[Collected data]

-- ==== Sys2Proof/Laws/Decode.lean ====
section
/-!
SUPPORT. What each field of a built word is: the fields of `mkCommand`, `mkEvent` and `mkTempo` (R130, R152).
-/
namespace Sys2Proof

/-- Taking the low part of an append. -/
theorem extract_low {m n : Nat} (x : BitVec m) (y : BitVec n) : (x ++ y).extractLsb' 0 n = y := by
  rw [BitVec.extractLsb'_append_eq_of_add_le (by omega)]
  simp

/-- Taking a field above the low part of an append. -/
theorem extract_high {m n : Nat} (x : BitVec m) (y : BitVec n) (start len : Nat) (h : n ≤ start) :
    (x ++ y).extractLsb' start len = x.extractLsb' (start - n) len :=
  BitVec.extractLsb'_append_eq_of_le h

@[simp] theorem cmdP_mkCommand (op a b : Byte) (p : Word32) : cmdP (mkCommand op a b p) = p :=
  extract_low _ _

@[simp] theorem cmdB_mkCommand (op a b : Byte) (p : Word32) : cmdB (mkCommand op a b p) = b := by
  unfold cmdB mkCommand
  rw [extract_high _ _ _ _ (by decide), extract_high _ _ _ _ (by decide)]
  exact extract_low _ _

@[simp] theorem cmdA_mkCommand (op a b : Byte) (p : Word32) : cmdA (mkCommand op a b p) = a := by
  unfold cmdA mkCommand
  rw [extract_high _ _ _ _ (by decide), extract_high _ _ _ _ (by decide), extract_high _ _ _ _ (by decide)]
  exact extract_low _ _

@[simp] theorem cmdOp_mkCommand (op a b : Byte) (p : Word32) : cmdOp (mkCommand op a b p) = op := by
  unfold cmdOp mkCommand
  rw [extract_high _ _ _ _ (by decide), extract_high _ _ _ _ (by decide), extract_high _ _ _ _ (by decide),
    extract_high _ _ _ _ (by decide)]
  simp

@[simp] theorem evtB_mkEvent (delta : Word32) (kind a b : Byte) : evtB (mkEvent delta kind a b) = b := by
  unfold evtB mkEvent
  rw [extract_high _ _ _ _ (by decide)]
  exact extract_low _ _

@[simp] theorem evtA_mkEvent (delta : Word32) (kind a b : Byte) : evtA (mkEvent delta kind a b) = a := by
  unfold evtA mkEvent
  rw [extract_high _ _ _ _ (by decide), extract_high _ _ _ _ (by decide)]
  exact extract_low _ _

@[simp] theorem evtKind_mkEvent (delta : Word32) (kind a b : Byte) :
    evtKind (mkEvent delta kind a b) = kind := by
  unfold evtKind mkEvent
  rw [extract_high _ _ _ _ (by decide), extract_high _ _ _ _ (by decide), extract_high _ _ _ _ (by decide)]
  exact extract_low _ _

@[simp] theorem evtDelta_mkEvent (delta : Word32) (kind a b : Byte) :
    evtDelta (mkEvent delta kind a b) = delta := by
  unfold evtDelta mkEvent
  rw [extract_high _ _ _ _ (by decide), extract_high _ _ _ _ (by decide), extract_high _ _ _ _ (by decide),
    extract_high _ _ _ _ (by decide)]
  simp

@[simp] theorem evtUspq_mkTempo (delta : Word32) (uspq : BitVec 24) : evtUspq (mkTempo delta uspq) = uspq :=
  extract_low _ _

@[simp] theorem evtKind_mkTempo (delta : Word32) (uspq : BitVec 24) :
    evtKind (mkTempo delta uspq) = 0x80#8 := by
  unfold evtKind mkTempo
  rw [extract_high _ _ _ _ (by decide)]
  exact extract_low _ _

@[simp] theorem evtDelta_mkTempo (delta : Word32) (uspq : BitVec 24) :
    evtDelta (mkTempo delta uspq) = delta := by
  unfold evtDelta mkTempo
  rw [extract_high _ _ _ _ (by decide), extract_high _ _ _ _ (by decide)]
  simp

end Sys2Proof
end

Exercise
What is needed is an exact copy of the lines above, from the one containing "unfold evtA mkEvent" through the one containing "theorem evtDelta_mkEvent (delta", with nothing added.

Solution to this task
  unfold evtA mkEvent
  rw [extract_high _ _ _ _ (by decide), extract_high _ _ _ _ (by decide)]
  exact extract_low _ _

@[simp] theorem evtKind_mkEvent (delta : Word32) (kind a b : Byte) :
    evtKind (mkEvent delta kind a b) = kind := by
  unfold evtKind mkEvent
  rw [extract_high _ _ _ _ (by decide), extract_high _ _ _ _ (by decide), extract_high _ _ _ _ (by decide)]
  exact extract_low _ _

@[simp] theorem evtDelta_mkEvent (delta : Word32) (kind a b : Byte) :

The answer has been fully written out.